Available records Start Marker

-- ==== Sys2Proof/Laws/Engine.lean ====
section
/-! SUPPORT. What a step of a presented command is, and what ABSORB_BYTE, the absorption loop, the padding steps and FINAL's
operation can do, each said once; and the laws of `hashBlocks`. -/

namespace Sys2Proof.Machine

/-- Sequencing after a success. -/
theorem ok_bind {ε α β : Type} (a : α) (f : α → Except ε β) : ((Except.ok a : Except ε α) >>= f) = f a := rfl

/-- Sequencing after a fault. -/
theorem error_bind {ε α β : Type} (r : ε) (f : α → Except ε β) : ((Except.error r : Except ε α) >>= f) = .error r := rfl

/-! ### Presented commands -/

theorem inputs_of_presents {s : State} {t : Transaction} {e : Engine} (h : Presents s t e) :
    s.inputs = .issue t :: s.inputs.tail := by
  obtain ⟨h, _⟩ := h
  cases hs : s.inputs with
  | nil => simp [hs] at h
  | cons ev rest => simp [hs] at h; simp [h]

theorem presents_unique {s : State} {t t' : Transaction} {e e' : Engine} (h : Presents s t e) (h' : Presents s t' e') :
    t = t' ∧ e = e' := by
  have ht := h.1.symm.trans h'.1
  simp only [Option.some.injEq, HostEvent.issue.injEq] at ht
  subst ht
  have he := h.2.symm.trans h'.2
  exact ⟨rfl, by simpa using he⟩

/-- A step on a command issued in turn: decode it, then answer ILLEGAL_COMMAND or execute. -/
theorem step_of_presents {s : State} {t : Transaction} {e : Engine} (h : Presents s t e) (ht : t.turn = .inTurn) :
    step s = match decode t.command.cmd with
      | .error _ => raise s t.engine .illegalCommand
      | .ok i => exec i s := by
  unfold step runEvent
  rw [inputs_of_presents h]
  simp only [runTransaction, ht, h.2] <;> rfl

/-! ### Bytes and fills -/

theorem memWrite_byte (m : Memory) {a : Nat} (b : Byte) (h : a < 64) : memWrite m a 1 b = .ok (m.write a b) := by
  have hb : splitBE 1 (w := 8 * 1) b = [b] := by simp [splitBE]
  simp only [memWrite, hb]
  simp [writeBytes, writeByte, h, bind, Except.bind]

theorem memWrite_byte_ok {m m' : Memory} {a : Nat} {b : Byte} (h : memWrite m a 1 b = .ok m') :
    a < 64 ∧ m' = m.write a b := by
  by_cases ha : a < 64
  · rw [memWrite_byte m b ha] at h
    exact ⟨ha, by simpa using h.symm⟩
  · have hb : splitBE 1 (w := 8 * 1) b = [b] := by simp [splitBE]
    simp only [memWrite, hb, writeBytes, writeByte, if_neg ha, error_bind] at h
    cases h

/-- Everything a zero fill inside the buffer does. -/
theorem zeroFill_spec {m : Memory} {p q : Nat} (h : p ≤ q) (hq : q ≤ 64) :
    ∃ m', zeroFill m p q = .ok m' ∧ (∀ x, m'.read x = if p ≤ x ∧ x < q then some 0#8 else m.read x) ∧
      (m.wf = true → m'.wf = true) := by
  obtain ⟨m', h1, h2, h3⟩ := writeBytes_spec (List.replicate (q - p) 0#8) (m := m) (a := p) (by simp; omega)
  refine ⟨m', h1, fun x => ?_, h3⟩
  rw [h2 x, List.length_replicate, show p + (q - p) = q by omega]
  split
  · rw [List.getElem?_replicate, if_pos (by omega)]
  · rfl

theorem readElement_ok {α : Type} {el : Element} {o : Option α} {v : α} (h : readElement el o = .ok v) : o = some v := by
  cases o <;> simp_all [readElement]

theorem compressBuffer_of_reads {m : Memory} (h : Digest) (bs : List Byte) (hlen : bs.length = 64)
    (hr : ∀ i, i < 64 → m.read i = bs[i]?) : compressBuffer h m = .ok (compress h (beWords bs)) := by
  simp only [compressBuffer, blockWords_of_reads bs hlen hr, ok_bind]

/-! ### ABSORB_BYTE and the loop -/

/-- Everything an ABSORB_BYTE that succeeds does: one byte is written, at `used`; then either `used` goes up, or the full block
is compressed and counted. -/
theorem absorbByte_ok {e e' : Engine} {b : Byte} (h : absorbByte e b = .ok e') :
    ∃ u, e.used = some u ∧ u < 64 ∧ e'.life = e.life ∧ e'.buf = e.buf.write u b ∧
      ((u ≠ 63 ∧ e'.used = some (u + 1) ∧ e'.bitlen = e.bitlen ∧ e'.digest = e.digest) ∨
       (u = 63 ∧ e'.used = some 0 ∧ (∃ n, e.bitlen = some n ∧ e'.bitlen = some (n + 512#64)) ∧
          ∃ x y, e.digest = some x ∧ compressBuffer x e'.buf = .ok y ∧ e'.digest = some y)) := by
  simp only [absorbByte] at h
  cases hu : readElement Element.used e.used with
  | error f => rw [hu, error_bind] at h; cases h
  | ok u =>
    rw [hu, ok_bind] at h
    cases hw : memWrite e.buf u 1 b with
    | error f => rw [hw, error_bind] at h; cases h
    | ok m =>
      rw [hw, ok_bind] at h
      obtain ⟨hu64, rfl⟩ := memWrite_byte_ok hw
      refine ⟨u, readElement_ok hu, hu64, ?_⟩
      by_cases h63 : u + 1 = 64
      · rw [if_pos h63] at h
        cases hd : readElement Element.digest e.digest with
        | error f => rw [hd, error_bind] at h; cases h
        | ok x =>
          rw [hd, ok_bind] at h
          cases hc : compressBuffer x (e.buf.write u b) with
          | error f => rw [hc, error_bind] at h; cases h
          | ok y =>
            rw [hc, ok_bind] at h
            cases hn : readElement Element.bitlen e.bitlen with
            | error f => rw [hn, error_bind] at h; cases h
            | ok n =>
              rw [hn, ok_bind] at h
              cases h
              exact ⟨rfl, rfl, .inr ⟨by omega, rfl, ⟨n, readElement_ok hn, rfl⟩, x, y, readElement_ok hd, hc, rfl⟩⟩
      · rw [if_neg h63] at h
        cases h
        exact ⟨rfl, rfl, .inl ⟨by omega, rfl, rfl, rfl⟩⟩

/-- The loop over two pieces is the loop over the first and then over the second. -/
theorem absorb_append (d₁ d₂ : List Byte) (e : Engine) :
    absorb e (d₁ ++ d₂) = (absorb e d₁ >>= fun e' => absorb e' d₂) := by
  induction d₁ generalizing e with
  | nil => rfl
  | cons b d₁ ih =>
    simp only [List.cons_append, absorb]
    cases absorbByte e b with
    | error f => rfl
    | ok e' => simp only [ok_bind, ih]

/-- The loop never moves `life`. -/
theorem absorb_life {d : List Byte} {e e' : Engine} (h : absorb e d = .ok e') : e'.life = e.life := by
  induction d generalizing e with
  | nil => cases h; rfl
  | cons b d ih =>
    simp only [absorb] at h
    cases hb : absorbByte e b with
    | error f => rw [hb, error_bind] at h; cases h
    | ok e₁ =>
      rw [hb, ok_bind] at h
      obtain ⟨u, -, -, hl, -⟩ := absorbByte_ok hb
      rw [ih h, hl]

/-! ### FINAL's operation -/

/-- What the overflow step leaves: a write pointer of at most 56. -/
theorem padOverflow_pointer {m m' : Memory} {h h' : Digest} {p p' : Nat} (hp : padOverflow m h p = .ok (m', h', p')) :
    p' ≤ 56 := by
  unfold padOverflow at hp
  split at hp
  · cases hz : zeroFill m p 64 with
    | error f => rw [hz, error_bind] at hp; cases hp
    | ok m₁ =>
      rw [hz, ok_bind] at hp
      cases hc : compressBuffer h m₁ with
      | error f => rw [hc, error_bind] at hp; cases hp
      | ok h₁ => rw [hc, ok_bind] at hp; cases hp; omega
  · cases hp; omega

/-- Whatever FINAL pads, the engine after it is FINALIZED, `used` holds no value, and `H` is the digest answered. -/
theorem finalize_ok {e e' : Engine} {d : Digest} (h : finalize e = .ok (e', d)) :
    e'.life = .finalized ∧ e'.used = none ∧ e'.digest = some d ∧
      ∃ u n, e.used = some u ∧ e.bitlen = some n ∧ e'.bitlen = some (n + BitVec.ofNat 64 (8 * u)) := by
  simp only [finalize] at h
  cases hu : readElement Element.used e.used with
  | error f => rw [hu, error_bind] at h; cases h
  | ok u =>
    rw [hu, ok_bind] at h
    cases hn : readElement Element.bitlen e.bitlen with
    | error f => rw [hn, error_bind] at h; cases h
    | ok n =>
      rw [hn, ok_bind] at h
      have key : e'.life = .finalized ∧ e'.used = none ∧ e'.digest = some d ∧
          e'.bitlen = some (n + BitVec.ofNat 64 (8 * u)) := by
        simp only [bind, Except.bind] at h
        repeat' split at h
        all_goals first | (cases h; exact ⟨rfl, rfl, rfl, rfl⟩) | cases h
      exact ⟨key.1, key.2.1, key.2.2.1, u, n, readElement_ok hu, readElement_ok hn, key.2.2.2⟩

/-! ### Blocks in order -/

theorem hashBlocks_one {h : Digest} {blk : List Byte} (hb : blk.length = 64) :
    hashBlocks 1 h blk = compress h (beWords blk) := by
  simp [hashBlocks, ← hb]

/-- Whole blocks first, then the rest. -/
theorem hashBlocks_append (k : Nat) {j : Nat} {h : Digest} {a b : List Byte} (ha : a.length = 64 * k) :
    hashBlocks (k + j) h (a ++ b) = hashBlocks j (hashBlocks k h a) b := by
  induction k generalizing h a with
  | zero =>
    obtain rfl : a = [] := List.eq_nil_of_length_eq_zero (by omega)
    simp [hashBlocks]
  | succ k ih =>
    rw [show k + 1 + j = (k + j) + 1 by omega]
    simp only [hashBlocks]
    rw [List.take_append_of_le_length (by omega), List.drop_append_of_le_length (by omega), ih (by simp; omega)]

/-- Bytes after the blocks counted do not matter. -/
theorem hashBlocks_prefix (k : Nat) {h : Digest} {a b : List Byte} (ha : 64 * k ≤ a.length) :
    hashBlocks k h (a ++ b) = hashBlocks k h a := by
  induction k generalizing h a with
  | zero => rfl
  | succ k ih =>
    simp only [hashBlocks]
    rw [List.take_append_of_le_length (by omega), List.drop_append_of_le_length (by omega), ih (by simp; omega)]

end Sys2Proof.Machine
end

Available records End Marker

» **Task prompt**: Find the number of lines in the entries above that hold the string "counted", and write only that number.

» **Written answer**: 2